--- Data for processing ---

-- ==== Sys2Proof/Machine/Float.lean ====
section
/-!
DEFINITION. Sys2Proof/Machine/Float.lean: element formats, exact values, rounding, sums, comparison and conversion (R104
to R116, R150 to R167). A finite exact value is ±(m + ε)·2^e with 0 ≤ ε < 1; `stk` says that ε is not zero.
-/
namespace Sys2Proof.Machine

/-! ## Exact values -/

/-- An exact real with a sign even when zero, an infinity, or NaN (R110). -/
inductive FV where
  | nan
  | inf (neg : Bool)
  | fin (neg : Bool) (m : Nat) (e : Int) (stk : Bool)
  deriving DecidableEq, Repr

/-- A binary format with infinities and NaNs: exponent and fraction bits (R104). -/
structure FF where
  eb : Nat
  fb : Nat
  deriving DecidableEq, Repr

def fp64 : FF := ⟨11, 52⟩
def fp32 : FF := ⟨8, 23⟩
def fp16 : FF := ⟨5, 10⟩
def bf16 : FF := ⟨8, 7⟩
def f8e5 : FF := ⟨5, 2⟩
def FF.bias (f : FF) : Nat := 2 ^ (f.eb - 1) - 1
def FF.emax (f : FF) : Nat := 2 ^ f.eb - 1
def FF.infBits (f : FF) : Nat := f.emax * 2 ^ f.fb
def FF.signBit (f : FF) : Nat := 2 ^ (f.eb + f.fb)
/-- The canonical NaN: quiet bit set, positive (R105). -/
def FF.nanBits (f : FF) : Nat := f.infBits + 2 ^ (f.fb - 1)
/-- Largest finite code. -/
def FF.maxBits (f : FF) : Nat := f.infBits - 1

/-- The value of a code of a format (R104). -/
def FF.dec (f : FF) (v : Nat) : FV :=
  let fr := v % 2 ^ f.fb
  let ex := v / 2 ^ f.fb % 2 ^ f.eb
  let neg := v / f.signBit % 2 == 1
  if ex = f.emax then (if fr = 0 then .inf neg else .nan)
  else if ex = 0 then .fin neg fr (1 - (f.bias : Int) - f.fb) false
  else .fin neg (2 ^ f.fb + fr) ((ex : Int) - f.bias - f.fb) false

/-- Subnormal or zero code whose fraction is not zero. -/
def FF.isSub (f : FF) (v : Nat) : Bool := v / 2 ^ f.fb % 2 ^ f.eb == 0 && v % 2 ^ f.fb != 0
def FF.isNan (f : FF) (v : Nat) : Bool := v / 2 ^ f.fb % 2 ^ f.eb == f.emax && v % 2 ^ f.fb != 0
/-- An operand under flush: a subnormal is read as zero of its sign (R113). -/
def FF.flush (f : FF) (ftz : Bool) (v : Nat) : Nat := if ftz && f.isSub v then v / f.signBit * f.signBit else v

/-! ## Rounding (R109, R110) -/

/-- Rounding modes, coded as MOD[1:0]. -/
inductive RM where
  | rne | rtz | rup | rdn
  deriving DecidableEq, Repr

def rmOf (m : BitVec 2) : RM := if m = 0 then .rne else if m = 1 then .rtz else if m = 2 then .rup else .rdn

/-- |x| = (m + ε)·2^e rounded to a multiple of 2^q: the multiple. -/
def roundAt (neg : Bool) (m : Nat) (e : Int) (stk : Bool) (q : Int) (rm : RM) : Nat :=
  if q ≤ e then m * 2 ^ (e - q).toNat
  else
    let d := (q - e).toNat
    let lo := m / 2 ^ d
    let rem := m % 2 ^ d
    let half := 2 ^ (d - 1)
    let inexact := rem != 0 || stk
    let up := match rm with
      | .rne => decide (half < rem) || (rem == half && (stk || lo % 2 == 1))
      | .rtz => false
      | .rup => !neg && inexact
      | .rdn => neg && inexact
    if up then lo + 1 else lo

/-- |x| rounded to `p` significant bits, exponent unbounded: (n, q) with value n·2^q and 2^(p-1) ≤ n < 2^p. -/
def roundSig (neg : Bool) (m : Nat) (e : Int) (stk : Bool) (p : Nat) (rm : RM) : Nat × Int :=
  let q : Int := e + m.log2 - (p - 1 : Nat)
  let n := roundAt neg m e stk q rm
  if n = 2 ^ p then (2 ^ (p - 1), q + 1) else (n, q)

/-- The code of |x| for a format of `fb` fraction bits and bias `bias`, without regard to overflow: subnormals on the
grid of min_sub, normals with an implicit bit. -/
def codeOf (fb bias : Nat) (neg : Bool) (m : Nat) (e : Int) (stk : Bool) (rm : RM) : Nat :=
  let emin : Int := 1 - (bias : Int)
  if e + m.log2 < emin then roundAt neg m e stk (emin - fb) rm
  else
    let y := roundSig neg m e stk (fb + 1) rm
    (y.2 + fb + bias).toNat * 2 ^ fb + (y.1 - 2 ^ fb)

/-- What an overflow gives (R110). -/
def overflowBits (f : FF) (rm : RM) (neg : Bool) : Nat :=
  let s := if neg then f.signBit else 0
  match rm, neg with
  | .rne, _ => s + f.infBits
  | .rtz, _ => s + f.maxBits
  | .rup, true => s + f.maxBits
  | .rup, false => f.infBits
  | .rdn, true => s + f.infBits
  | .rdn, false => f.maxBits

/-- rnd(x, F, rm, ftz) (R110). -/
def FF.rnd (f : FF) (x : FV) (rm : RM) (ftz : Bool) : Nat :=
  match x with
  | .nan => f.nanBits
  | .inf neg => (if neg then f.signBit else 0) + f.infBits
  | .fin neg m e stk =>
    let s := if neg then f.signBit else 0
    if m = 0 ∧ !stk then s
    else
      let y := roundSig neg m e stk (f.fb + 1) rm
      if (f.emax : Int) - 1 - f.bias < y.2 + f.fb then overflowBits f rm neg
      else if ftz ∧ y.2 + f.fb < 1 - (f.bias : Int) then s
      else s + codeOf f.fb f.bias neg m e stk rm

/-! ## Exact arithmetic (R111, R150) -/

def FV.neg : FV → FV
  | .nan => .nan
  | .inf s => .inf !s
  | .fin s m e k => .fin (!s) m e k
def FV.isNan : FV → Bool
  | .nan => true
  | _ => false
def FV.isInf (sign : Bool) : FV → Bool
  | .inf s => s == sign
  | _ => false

---
--- Data for processing ---

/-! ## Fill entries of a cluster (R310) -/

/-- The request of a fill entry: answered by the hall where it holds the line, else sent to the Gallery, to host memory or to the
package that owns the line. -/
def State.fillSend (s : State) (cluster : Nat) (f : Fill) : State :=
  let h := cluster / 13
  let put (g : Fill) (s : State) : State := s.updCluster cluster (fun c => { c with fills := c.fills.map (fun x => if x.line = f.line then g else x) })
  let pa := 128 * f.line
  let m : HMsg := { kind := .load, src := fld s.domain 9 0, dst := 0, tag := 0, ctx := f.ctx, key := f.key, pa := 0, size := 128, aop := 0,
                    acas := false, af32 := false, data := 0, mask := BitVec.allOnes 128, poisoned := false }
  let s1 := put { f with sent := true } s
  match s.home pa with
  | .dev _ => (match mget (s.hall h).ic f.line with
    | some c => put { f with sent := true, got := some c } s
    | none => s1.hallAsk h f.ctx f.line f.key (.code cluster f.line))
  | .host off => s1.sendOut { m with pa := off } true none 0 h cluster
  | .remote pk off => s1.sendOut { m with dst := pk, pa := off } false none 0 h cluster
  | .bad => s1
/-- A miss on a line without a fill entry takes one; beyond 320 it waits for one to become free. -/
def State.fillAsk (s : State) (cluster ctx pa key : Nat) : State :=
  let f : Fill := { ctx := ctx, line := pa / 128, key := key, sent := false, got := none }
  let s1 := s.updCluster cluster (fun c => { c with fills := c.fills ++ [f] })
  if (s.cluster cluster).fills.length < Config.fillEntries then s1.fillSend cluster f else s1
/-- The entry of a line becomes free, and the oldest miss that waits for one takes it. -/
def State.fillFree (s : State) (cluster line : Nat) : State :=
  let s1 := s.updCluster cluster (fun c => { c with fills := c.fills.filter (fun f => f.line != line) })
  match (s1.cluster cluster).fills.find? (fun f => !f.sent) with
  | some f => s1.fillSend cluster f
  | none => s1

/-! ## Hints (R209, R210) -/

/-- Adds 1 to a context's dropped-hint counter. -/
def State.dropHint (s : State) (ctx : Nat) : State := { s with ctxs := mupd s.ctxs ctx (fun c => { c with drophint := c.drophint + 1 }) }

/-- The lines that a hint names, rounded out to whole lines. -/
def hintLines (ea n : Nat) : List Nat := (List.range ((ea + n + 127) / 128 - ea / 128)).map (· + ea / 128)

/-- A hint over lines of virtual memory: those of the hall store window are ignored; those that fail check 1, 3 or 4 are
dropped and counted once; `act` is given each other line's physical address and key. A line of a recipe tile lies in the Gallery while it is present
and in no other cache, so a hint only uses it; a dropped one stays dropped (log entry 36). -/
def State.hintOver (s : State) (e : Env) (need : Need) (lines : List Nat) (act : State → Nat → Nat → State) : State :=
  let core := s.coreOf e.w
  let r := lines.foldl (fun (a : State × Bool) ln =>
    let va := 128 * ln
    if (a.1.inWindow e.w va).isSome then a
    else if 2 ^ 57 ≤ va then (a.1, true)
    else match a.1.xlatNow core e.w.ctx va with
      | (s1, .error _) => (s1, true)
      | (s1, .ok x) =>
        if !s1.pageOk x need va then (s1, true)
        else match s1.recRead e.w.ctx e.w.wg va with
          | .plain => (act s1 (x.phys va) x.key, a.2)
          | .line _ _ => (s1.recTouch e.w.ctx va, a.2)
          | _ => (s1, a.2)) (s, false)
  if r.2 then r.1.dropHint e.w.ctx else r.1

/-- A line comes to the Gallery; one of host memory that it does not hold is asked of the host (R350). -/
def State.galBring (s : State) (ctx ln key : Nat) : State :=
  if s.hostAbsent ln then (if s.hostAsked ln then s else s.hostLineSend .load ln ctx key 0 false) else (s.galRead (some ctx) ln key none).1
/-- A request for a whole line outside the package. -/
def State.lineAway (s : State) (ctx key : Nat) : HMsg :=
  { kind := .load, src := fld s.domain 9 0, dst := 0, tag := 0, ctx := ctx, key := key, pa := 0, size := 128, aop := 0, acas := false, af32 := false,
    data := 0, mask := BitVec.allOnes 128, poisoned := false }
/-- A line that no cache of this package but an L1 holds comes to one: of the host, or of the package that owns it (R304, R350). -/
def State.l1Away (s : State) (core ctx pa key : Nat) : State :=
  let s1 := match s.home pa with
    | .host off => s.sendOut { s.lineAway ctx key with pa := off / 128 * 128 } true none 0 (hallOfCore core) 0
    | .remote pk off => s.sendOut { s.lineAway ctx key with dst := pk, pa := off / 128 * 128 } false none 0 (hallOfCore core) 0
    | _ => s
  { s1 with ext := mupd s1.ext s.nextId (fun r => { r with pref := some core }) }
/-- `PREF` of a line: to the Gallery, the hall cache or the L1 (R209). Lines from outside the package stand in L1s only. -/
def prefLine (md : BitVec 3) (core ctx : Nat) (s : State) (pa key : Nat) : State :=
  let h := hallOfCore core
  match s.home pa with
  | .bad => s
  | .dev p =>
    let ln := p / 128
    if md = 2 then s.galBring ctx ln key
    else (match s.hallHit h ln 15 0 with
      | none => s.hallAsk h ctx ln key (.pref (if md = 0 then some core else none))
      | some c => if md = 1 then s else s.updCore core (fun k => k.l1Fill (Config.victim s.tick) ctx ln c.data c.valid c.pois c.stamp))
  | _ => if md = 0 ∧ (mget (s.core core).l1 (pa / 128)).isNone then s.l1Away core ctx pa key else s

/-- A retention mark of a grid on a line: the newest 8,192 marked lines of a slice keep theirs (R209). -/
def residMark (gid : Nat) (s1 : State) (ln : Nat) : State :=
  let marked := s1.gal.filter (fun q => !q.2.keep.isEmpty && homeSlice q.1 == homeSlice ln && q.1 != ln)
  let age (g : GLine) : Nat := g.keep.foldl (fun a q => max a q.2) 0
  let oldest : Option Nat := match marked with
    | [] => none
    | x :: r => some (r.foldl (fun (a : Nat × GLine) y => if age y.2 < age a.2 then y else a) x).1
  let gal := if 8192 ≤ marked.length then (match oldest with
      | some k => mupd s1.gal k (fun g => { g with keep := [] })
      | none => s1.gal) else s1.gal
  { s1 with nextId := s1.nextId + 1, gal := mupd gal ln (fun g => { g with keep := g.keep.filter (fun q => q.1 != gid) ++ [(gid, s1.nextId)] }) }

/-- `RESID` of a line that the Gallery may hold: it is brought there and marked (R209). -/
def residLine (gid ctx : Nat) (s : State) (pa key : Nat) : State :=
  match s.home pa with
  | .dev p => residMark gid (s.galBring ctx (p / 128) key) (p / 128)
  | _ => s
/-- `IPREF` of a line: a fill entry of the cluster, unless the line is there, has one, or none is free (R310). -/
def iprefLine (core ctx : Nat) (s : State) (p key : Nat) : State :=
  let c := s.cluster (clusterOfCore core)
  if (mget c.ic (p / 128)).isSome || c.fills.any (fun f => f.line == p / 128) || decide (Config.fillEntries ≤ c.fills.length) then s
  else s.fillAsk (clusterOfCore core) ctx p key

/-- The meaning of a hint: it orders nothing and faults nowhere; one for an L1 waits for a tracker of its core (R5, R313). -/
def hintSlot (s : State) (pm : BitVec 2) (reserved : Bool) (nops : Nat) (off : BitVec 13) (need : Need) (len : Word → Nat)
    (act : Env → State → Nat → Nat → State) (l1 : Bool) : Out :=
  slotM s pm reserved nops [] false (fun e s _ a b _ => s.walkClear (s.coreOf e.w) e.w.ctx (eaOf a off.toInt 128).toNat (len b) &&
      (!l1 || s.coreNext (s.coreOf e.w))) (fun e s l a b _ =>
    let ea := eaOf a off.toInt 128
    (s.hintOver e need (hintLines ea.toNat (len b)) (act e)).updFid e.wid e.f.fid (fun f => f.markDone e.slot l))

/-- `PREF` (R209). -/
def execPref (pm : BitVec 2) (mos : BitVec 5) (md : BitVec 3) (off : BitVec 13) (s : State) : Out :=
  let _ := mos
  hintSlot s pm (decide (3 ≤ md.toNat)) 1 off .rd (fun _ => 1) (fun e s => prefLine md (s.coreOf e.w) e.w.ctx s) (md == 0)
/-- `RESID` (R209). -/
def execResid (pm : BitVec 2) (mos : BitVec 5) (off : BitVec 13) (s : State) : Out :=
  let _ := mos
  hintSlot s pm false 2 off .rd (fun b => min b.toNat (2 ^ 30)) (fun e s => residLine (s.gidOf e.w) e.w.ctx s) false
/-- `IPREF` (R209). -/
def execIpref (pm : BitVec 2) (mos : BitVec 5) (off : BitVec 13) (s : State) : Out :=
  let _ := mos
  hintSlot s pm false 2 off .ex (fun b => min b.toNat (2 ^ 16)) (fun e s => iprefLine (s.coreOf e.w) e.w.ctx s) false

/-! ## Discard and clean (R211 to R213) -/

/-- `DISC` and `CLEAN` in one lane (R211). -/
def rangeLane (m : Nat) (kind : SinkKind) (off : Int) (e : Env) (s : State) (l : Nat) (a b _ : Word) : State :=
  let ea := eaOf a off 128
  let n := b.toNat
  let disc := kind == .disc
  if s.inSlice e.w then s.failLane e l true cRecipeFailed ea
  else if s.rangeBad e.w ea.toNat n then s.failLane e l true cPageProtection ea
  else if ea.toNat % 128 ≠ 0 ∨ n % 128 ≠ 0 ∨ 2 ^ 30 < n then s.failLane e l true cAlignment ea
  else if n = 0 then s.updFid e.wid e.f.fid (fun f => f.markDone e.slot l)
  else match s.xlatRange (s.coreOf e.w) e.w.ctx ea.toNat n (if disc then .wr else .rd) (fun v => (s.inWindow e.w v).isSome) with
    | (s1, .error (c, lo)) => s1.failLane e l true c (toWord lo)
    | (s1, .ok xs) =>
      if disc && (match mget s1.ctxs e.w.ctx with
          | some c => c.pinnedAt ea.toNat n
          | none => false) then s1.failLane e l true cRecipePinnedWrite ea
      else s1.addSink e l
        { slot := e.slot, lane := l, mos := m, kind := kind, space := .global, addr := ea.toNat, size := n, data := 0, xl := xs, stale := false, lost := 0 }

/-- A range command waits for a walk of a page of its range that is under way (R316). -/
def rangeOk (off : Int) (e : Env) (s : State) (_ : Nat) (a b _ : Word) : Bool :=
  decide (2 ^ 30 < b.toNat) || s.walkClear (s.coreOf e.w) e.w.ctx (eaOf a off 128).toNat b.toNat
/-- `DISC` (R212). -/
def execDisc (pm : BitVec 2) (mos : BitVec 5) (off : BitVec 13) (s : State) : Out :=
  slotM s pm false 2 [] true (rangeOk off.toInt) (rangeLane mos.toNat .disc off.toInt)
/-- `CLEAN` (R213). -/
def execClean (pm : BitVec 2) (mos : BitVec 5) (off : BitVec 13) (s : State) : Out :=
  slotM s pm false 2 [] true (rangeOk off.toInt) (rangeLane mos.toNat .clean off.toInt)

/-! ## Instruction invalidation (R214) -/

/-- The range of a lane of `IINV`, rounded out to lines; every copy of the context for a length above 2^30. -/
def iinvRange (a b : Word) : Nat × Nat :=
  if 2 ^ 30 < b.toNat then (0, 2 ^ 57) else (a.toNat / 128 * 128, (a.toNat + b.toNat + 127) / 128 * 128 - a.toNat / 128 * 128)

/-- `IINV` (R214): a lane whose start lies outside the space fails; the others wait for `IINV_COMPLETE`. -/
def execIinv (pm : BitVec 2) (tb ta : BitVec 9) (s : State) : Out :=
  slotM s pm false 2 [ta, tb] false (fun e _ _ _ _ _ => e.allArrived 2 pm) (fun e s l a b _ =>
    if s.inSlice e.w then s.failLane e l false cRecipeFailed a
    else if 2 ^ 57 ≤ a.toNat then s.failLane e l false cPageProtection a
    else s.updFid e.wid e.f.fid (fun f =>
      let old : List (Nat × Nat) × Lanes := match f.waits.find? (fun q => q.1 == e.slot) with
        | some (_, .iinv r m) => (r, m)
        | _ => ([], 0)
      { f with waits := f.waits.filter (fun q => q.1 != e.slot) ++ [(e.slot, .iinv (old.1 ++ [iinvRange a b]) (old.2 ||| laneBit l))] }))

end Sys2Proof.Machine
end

---

Copy each line of the records that has "inductive" in it.

Answer section:
inductive FV where
inductive RM where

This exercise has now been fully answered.